1. Advanced automation
One of our focus areas was on configuration of synthetic data. As the scale of the datasets our customers handle increases, more columns and more tables result in a linear increase in the amount of configuration that is required.
This meant the configuration step was a time consuming and tedious part of the process for users who had to configure columns one by one. It also resulted in an increase in the risk of manual error, especially when users are handling unfamiliar tables and big volumes of data.
To counter this, we have introduced enhanced and automated datatype detection. For frequently used datatypes, we can go deeper and detect format strings (date/time columns), and more granular and country-specific formats (credit card numbers, IBAN, to name a few). The platform can also analyse the data to determine the relationships between tables, meaning we can detect which columns are primary or foreign keys, and which columns should form a composite key.
This enhanced automation works no matter which data source a customer uses. All of this automation results in a much more streamlined process, less work in the configuration stage, and the ability for non-technical users to synthesise data.
2. Flexible and elastic cloud support
We have recently developed our infrastructure and cloud integrations. The Hazy platform now runs natively on Kubernetes clusters and is quick and easy to install into customer environments using helm charts. This offers some key benefits to customers:
- Reduced cost: By integrating Kubernetes with auto scaling functions, our software can spin up appropriate resources on demand, and shut them off when not needed. This greatly reduces costs for customers by reducing unnecessary compute resources.
- Increased stability: Kubernetes additionally brings benefits to stability and monitoring - allowing us to integrate with our customers’ broad ecosystem of infrastructure management software. This allows operators and administrators of the Hazy platform to understand, debug and secure their environments more effectively.
- Simple cost allocation: Compute costs can be allocated to individual business units by running training and generation within their Kubernetes Clusters, all communicating to a central deployment of the Hazy Hub.
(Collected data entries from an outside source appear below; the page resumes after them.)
/-! ### `setRaw` -/

@[simp] theorem setRaw_cfg (w : RawWord) : (s.setRaw w).cfg = s.cfg := rfl
@[simp] theorem setRaw_cw (w : RawWord) : (s.setRaw w).cw = s.cw := rfl
@[simp] theorem setRaw_romw (w : RawWord) : (s.setRaw w).romw = s.romw := rfl
@[simp] theorem setRaw_busy (w : RawWord) : (s.setRaw w).busy = s.busy := rfl
@[simp] theorem setRaw_seq (w : RawWord) : (s.setRaw w).seq = s.seq := rfl
@[simp] theorem setRaw_sr (w : RawWord) : (s.setRaw w).sr = s.sr := rfl
@[simp] theorem setRaw_bitcnt (w : RawWord) : (s.setRaw w).bitcnt = s.bitcnt := rfl
@[simp] theorem setRaw_bytecnt (w : RawWord) : (s.setRaw w).bytecnt = s.bytecnt := rfl
@[simp] theorem setRaw_pollcnt (w : RawWord) : (s.setRaw w).pollcnt = s.pollcnt := rfl
@[simp] theorem setRaw_drv (w : RawWord) : (s.setRaw w).drv = s.drv := rfl
@[simp] theorem setRaw_rbool (w : RawWord) : (s.setRaw w).rbool = s.rbool := rfl
@[simp] theorem setRaw_rbyte (w : RawWord) : (s.setRaw w).rbyte = s.rbyte := rfl
@[simp] theorem setRaw_romr (w : RawWord) : (s.setRaw w).romr = s.romr := rfl
@[simp] theorem setRaw_raw (w : RawWord) : (s.setRaw w).raw = w := rfl
@[simp] theorem setRaw_temp (w : RawWord) : (s.setRaw w).temp = s.temp := rfl
@[simp] theorem setRaw_written (w : RawWord) : (s.setRaw w).written = { s.written with raw := true } := rfl
@[simp] theorem setRaw_latest (w : RawWord) : (s.setRaw w).latest = { s.latest with raw := true } := rfl
@[simp] theorem setRaw_rst (w : RawWord) : (s.setRaw w).rst = s.rst := rfl
@[simp] theorem setRaw_cmds (w : RawWord) : (s.setRaw w).cmds = s.cmds := rfl
@[simp] theorem setRaw_trace (w : RawWord) : (s.setRaw w).trace = s.trace := rfl
@[simp] theorem setRaw_now (w : RawWord) : (s.setRaw w).now = s.now := rfl
@[simp] theorem setRaw_dly (w : RawWord) : (s.setRaw w).dly = s.dly := rfl
@[simp] theorem setRaw_answers (w : RawWord) : (s.setRaw w).answers = s.answers := rfl
@[simp] theorem setRaw_sampleDraws (w : RawWord) : (s.setRaw w).sampleDraws = s.sampleDraws := rfl
@[simp] theorem setRaw_delayDraws (w : RawWord) : (s.setRaw w).delayDraws = s.delayDraws := rfl

/-! ### `setTemp` -/

@[simp] theorem setTemp_cfg (t : F32) : (s.setTemp t).cfg = s.cfg := rfl
@[simp] theorem setTemp_cw (t : F32) : (s.setTemp t).cw = s.cw := rfl
@[simp] theorem setTemp_romw (t : F32) : (s.setTemp t).romw = s.romw := rfl
@[simp] theorem setTemp_busy (t : F32) : (s.setTemp t).busy = s.busy := rfl
@[simp] theorem setTemp_seq (t : F32) : (s.setTemp t).seq = s.seq := rfl
@[simp] theorem setTemp_sr (t : F32) : (s.setTemp t).sr = s.sr := rfl
@[simp] theorem setTemp_bitcnt (t : F32) : (s.setTemp t).bitcnt = s.bitcnt := rfl
@[simp] theorem setTemp_bytecnt (t : F32) : (s.setTemp t).bytecnt = s.bytecnt := rfl
@[simp] theorem setTemp_pollcnt (t : F32) : (s.setTemp t).pollcnt = s.pollcnt := rfl
@[simp] theorem setTemp_drv (t : F32) : (s.setTemp t).drv = s.drv := rfl
@[simp] theorem setTemp_rbool (t : F32) : (s.setTemp t).rbool = s.rbool := rfl
@[simp] theorem setTemp_rbyte (t : F32) : (s.setTemp t).rbyte = s.rbyte := rfl
@[simp] theorem setTemp_romr (t : F32) : (s.setTemp t).romr = s.romr := rfl
@[simp] theorem setTemp_raw (t : F32) : (s.setTemp t).raw = s.raw := rfl
@[simp] theorem setTemp_temp (t : F32) : (s.setTemp t).temp = t := rfl
@[simp] theorem setTemp_written (t : F32) : (s.setTemp t).written = { s.written with temp := true } := rfl
@[simp] theorem setTemp_latest (t : F32) : (s.setTemp t).latest = { s.latest with temp := true } := rfl
@[simp] theorem setTemp_rst (t : F32) : (s.setTemp t).rst = s.rst := rfl
@[simp] theorem setTemp_cmds (t : F32) : (s.setTemp t).cmds = s.cmds := rfl
@[simp] theorem setTemp_trace (t : F32) : (s.setTemp t).trace = s.trace := rfl
@[simp] theorem setTemp_now (t : F32) : (s.setTemp t).now = s.now := rfl
@[simp] theorem setTemp_dly (t : F32) : (s.setTemp t).dly = s.dly := rfl
@[simp] theorem setTemp_answers (t : F32) : (s.setTemp t).answers = s.answers := rfl
@[simp] theorem setTemp_sampleDraws (t : F32) : (s.setTemp t).sampleDraws = s.sampleDraws := rfl
@[simp] theorem setTemp_delayDraws (t : F32) : (s.setTemp t).delayDraws = s.delayDraws := rfl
- Simplified infrastructure administration: Integrating Hazy into new environments is handled through simple helm commands.
3. Improved multi-table and sequential capabilities
Across industries, organisations structure their data into interconnected tables, allowing for seamless access, analysis, and manipulation of information. By segmenting information into multiple tables, each with its specific purpose and attributes, businesses can achieve a higher level of granularity and precision in data representation.
Synthesising multi-table data is complex and resource intensive, however Hazy’s automated inference of Primary/Foreign keys, including composite keys, makes this process painless.
Hazy has developed a differentially private, multi-table approach capable of synthesising arbitrary sets of related tables which caters to most enterprise synthetic data use cases. The software can also support sequential and reference tables. The team has strengthened these capabilities by introducing a new GAN-based model for handling sequential data. Now we can cater to seasonality, trends over time, as well as activities spread across multiple time periods. For our customers in the finance sector, this is useful for analysing fraudulent activities or data breaches.
For a technical deep-dive into this capability, have a read of our paper presented at ICLR 2023 on many-to-many datasets via random graph generation.
4. Memory optimisation
As customers work with significant increases in data volume, a host of complexities are introduced that necessitate the introduction of multiple performance optimisation features. To get ahead of the curve and mitigate the impact on system performance, Hazy has rolled out a number of features dedicated to optimise data processing and retrieval times.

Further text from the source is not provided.